*Exercise goal:*
The output is the lines below from the one with "blendPos := 0, dir" through the one with "p = s.tables.active.entryAt p)", both included, printed exactly and with no other line.

■ ■ ■

/-! ## Requests -/

/-- IDENTIFY replies with part code, revision, station and operating state and changes nothing (10 R167). READ_STATUS replies with the 44
bytes of the status and changes nothing (10 R168), each item at its offset in its size (13 R187): operating state, freeze byte, E with the
bits that say it is unset, a resync is due and a record is present, the group, roller and table status bytes, the pending count, the sticky
flag block, the counts, the trace's records and overflow count, the store state and the unanswered record. The codes (13 Sections 13.1 and
13.2): the group state byte, the roller byte, the table status byte and the result codes. -/
def Obligations.IdentifyAndStatusChangeNothing : Prop :=
  (∀ s : State, takesRequests s = true →
    (∃ t, exec .identify s = .next t
      ∧ Replied ⟨.done, [0x48, 0x3A, 1, BitVec.ofNat 8 s.tables.active.cell.station, if s.lpu.opState = .active then 2 else 1]⟩ s t)
    ∧ (∃ t, exec .readStatus s = .next t ∧ Replied ⟨.done, statusBytes s⟩ s t)
    ∧ (let b := statusBytes s
       b.length = 44 ∧ numAt b 0 1 = (if s.lpu.opState = .active then 2 else 1)
        ∧ (∀ n, (numAt b 1 1).testBit n = [s.tables.freezeFlag, s.cert, s.cert && s.tables.freezeFlag].getD n false)
        ∧ numAt b 2 4 = s.lpu.ext.getD 0 % 2 ^ 32
        ∧ (∀ n, (numAt b 6 1).testBit n = [s.lpu.ext.isNone, s.lpu.resyncDue, s.svc.unanswered.isSome].getD n false)
        ∧ (∀ g : Fin 4, numAt b (7 + g) 1 = groupByte
            { state := (s.groups.get g).state, cause := (s.groups.get g).cause, dir := (s.groups.get g).dir
              windDown := (s.groups.get g).windDown })
        ∧ (∀ i : Fin 4, numAt b (11 + i) 1 = rollerByte (s.rollers.get i))
        ∧ numAt b 15 1 = tableStatusByte (s.tables.ctl.get .cell) ∧ numAt b 16 1 = tableStatusByte (s.tables.ctl.get .slots)
        ∧ numAt b 17 1 = tableStatusByte (s.tables.ctl.get .rollers) ∧ numAt b 18 1 = tableStatusByte (s.tables.ctl.get .groups)
        ∧ numAt b 19 1 = tableStatusByte (s.tables.ctl.get .loads)
        ∧ numAt b 20 1 = s.tables.changes.length % 256 ∧ sliceAt b 21 8 = stickyBytes s
        ∧ numAt b 29 2 = s.lpu.checkErrCount % 65536 ∧ numAt b 31 4 = s.lpu.missedCount % 2 ^ 32
        ∧ numAt b 35 2 = s.trace.held % 65536 ∧ (TraceOk s → numAt b 35 2 = s.trace.records.length)
        ∧ numAt b 37 2 = s.trace.overflowCount % 65536
        ∧ (s.store.state = .idle → numAt b 39 1 = 0) ∧ (∀ snap, s.store.state = .saving snap → numAt b 39 1 = 1)
        ∧ (s.store.state = .failed → numAt b 39 1 = 2)
        ∧ (s.svc.unanswered = none → numAt b 40 4 = 0)
        ∧ ∀ u, s.svc.unanswered = some u →
            numAt b 40 1 = u.kind.toNat ∧ numAt b 41 2 = u.cycle.toNat ∧ numAt b 43 1 = resultCode u.code))
    ∧ (∀ v : GroupView, let n := groupByte v
        [GroupState.idle, .engaging, .hold, .follow, .track, .stopping, .disengaging, .faulted][n % 8]? = some v.state
          ∧ (v.state = .stopping → [StopCause.none, .request, .trackLost, .rollerFault][n / 8 % 4]? = some v.cause)
          ∧ (v.state = .track → [BlendDir.none, .inward, .steady, .outward][n / 8 % 4]? = some v.dir)
          ∧ (v.state ≠ .stopping → v.state ≠ .track → n / 8 % 4 = 0) ∧ n.testBit 5 = v.windDown ∧ n < 64)
    ∧ (∀ r : Roller, let n := rollerByte r
        let l := r.chan.latch
        [Stage.safe, .enabling, .energised, .releasing, .released, .applying, .disabling][n % 8]? = some r.seq.stage
          ∧ (n.testBit 3 = true ↔ r.seq.stage = .enabling ∧ r.seq.commanded = true)
          ∧ n.testBit 4 = l.countJump ∧ n.testBit 5 = l.sampleStale ∧ n.testBit 6 = l.driveFault ∧ n.testBit 7 = l.seqTimeout ∧ n < 256)
    ∧ (∀ c : TableCtl, let n := tableStatusByte c
        [LockState.unlocked, .locked, .lockedDown][n % 4]? = some c.lock ∧ n.testBit 2 = c.live ∧ n.testBit 3 = c.pinned ∧ n < 16)
    ∧ ∀ c : ResultCode, 1 ≤ resultCode c
        ∧ [ResultCode.done, .accepted, .busy, .barred, .invalid, .pending, .state, .length, .unknown, .full][resultCode c - 1]? = some c

/-- CLEAR_FLAGS (10 R170): in the order of the sticky flag block a flag stays set exactly where it was set and the mask does not name it,
the counts and the record tied to a named flag are cleared, the reply carries the block as the request left it, and latches and all other
state stay. For a mask that names no flag R170 says only DONE with no change; that the reply carries the block then too, by the 8 bytes that
13 Section 13.4 gives the kind, is the model's choice (log 30). The sticky flag block (13 Section 13.2): 8 bytes, line, rollers 0 to 3,
groups 0 to 3, then the flags of tables, trace and store, in this order from bit 0 on. -/
def Obligations.ClearFlagsClearsNamedFlags : Prop :=
  (∀ s : State,
    let l := s.lpu.flags
    let f := fun (i : Fin 4) => (s.rollers.get i).chan.flags
    let rollerBits := fun (i : Fin 4) =>
      [(f i).countJump, (f i).sampleStale, (f i).driveFault, (f i).forceSat, (f i).seqTimeout, false, false, false]
    let x := fun (g : Fin 4) => (s.groups.get g).flags
    let groupBits := fun (g : Fin 4) => [(x g).simSat, (x g).setSat, (x g).trackLost, (x g).settleTimeout]
    stickyList s = [l.checkErr, l.shortFrame, l.duplicate, l.missed, l.resync, l.ringLost, l.offTime, l.lateReply]
        ++ rollerBits 0 ++ rollerBits 1 ++ rollerBits 2 ++ rollerBits 3 ++ groupBits 0 ++ groupBits 1 ++ groupBits 2 ++ groupBits 3
        ++ [s.tables.flags.commitDropped, s.tables.flags.liveDropped, s.tables.flags.pendingDropped, s.trace.overflow, s.store.fail,
            s.store.invalid]
      ∧ (stickyBytes s).length = 8 ∧ ∀ n, (fromLE (stickyBytes s)).testBit n = (stickyList s).getD n false)
  ∧ ∀ (s : State) (mask : BitVec 64), takesRequests s = true →
    ∃ t u, exec (.clearFlags mask) s = .next t ∧ Replied ⟨.done, stickyBytes u⟩ u t
      ∧ stickyList u = (stickyList s).mapIdx (fun n f => f && !mask.getLsbD n)
      ∧ u.lpu = { s.lpu with flags := u.lpu.flags, checkErrCount := if mask.getLsbD 0 then 0 else s.lpu.checkErrCount
                             missedCount := if mask.getLsbD 3 then 0 else s.lpu.missedCount }
      ∧ u.svc = { s.svc with unanswered := if mask.getLsbD 7 then none else s.svc.unanswered }
      ∧ u.trace = { s.trace with overflow := u.trace.overflow, overflowCount := if mask.getLsbD 59 then 0 else s.trace.overflowCount }
      ∧ (∀ i, u.rollers.get i = { s.rollers.get i with chan := { (s.rollers.get i).chan with flags := (u.rollers.get i).chan.flags } })
      ∧ (∀ g, u.groups.get g = { s.groups.get g with flags := (u.groups.get g).flags })
      ∧ u = { s with lpu := u.lpu, rollers := u.rollers, groups := u.groups, svc := u.svc, trace := u.trace
                     tables := { s.tables with flags := u.tables.flags }
                     store := { s.store with fail := u.store.fail, invalid := u.store.invalid } }

/-- START in BYPASS with tables that pass the start check (01 R10, R22; 02 R37; 03 R56; 07 R131): DONE, ACTIVE, E, L and timers unset or
stopped, every roller and group at its initial values with its flags kept, the initial set current, the report image formed for cycle 0 with
every item of R34 and R35 as START leaves it. A failed start check is refused INVALID and changes nothing; START in ACTIVE replies DONE with
no change. The start check (08 R133 to R137) passes exactly where every entry of every table lies in its ranges, every PRESENT roller and no
other is in a group, and every placed field ends within the slot area and shares no byte with another. -/
def Obligations.StartBeginsARun : Prop :=
  ∀ s : State, takesRequests s = true →
    (s.lpu.opState = .bypass → startCheck s.tables.active = true →
      ∃ t u, exec .start s = .next t ∧ Replied ⟨.done, []⟩ u t
        ∧ u = { s with
          lpu := { s.lpu with opState := .active, ext := none, last := none, resyncDue := false, silenceTimer := none, arrivalTimer := none }
          slot := { positions := some { slots := s.tables.active.slots, report := s.tables.active.cell.report }
                    buffers := Quad.all none, current := Quad.all ⟨false, false, 0⟩, image := some (imageOf 0 u) }
          rollers := s.rollers.mapIdx fun _ r => Roller.initial r.chan.flags
          groups := s.groups.mapIdx fun _ g => Group.initial g.flags
          tables := { s.tables with due := LiveDue.none, changes := [], ctl := s.tables.ctl.mapT fun _ c => { c with pinned := false } }
          trace := { s.trace with records := [], read := s.trace.write, counter := 0, lastCounted := none } }
        ∧ ImageShows 0 u (imageOf 0 u)
        ∧ (∀ g, (imageOf 0 u).groups.get g = ⟨.idle, .none, .none, false⟩ ∧ (imageOf 0 u).speeds.get g = 0))
    ∧ (s.lpu.opState = .bypass → startCheck s.tables.active = false → ∃ t, exec .start s = .next t ∧ Replied ⟨.invalid, []⟩ s t)
    ∧ (s.lpu.opState = .active → ∃ t, exec .start s = .next t ∧ Replied ⟨.done, []⟩ s t)
    ∧ ∀ t : Tables, startCheck t = true ↔ (∀ p, entryInRange (t.entryAt p)) ∧ membersPlaced t ∧ fieldsPlaced t

/-- HALT in ACTIVE with every group IDLE or FAULTED (01 R11, R12): DONE, BYPASS, E, L and timers unset or stopped, FAULTED groups IDLE, the
list emptied with PENDING_DROPPED set if it held a record; stages, latches and channels as they are. That published stages stay even where a
line fault has forced SAFE since is the model's choice (log 38). Every live-due mark is taken as in BYPASS and cleared, staging stays, and
an entry without a mark stays (08 R141); an entry is copied where it passes the live check (08 R136), and a roller whose group changes joins
it with the published stage SAFE (07 R113). That an entry which fails the check is not copied is the model's choice (log 14). The sticky
flags are as they were but for PENDING_DROPPED (01 R11; 08 R152). With another group HALT is refused STATE; HALT in BYPASS replies DONE with
no change. -/
def Obligations.HaltEndsARun : Prop :=
  ∀ s : State, takesRequests s = true →
    let still := ∀ g, (s.groups.get g).state = .idle ∨ (s.groups.get g).state = .faulted
    let halted : State := { s with
      lpu := { s.lpu with opState := .bypass, ext := none, last := none, resyncDue := false, silenceTimer := none, arrivalTimer := none }
      slot := { s.slot with buffers := Quad.all none }
      retPass := s.retPass.map fun p => { p with voided := true }
      rollers := s.rollers.mapIdx fun _ r => { r with coup := { r.coup with reference := none } }
      groups := s.groups.mapIdx fun _ x => { x with
        state := .idle, cause := .none, windDown := false, settle := none, speed := 0, residue := 0, loadBlend := none
        blendPos := 0, dir := .none }
      tables := { s.tables with
        changes := [], due := LiveDue.none, ctl := s.tables.ctl.mapT fun _ c => { c with pinned := false }
        flags := { s.tables.flags with pendingDropped := s.tables.flags.pendingDropped || !s.tables.changes.isEmpty } } }
    (s.lpu.opState = .active → still → s.tables.due = LiveDue.none →
      ∃ t, exec .halt s = .next t ∧ Replied ⟨.done, []⟩ halted t)
    ∧ (s.lpu.opState = .active → still →
      ∃ t, exec .halt s = .next t ∧ t.svc.lastReply = some ⟨.done, []⟩ ∧ t.lpu = halted.lpu ∧ t.groups = halted.groups
        ∧ t.tables.due = LiveDue.none ∧ t.tables.changes = [] ∧ t.tables.staging = s.tables.staging
        ∧ t.tables.flags = halted.tables.flags ∧ (∀ i, (t.rollers.get i).chan = (s.rollers.get i).chan)
        ∧ ∀ p, s.tables.due.at p = false → t.tables.active.entryAt p = s.tables.active.entryAt p)
    ∧ (∀ p, s.lpu.opState = .active → still → s.tables.due = LiveDue.none.put p true →
      let e := s.tables.staging.entryAt p
      let new := s.tables.active.putEntry p e
      (liveCheck s.tables.active p e = true →
        ∃ t, exec .halt s = .next t ∧ Replied ⟨.done, []⟩ { halted with
          tables := { halted.tables with active := new }
          rollers := halted.rollers.mapIdx fun i r =>
            if (s.tables.active.rollers.get i).group = (new.rollers.get i).group then r else { r with published := .safe } } t)
      ∧ (liveCheck s.tables.active p e = false →
        ∃ t, exec .halt s = .next t ∧ Replied ⟨.done, []⟩ halted t))
    ∧ (s.lpu.opState = .active → ¬ still → ∃ t, exec .halt s = .next t ∧ Replied ⟨.state, []⟩ s t)
    ∧ (s.lpu.opState = .bypass → ∃ t, exec .halt s = .next t ∧ Replied ⟨.done, []⟩ s t)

■ ■ ■

*Answer:*
        blendPos := 0, dir := .none }
      tables := { s.tables with
        changes := [], due := LiveDue.none, ctl := s.tables.ctl.mapT fun _ c => { c with pinned := false }
        flags := { s.tables.flags with pendingDropped := s.tables.flags.pendingDropped || !s.tables.changes.isEmpty } } }
    (s.lpu.opState = .active → still → s.tables.due = LiveDue.none →
      ∃ t, exec .halt s = .next t ∧ Replied ⟨.done, []⟩ halted t)
    ∧ (s.lpu.opState = .active → still →
      ∃ t, exec .halt s = .next t ∧ t.svc.lastReply = some ⟨.done, []⟩ ∧ t.lpu = halted.lpu ∧ t.groups = halted.groups
        ∧ t.tables.due = LiveDue.none ∧ t.tables.changes = [] ∧ t.tables.staging = s.tables.staging
        ∧ t.tables.flags = halted.tables.flags ∧ (∀ i, (t.rollers.get i).chan = (s.rollers.get i).chan)
        ∧ ∀ p, s.tables.due.at p = false → t.tables.active.entryAt p = s.tables.active.entryAt p)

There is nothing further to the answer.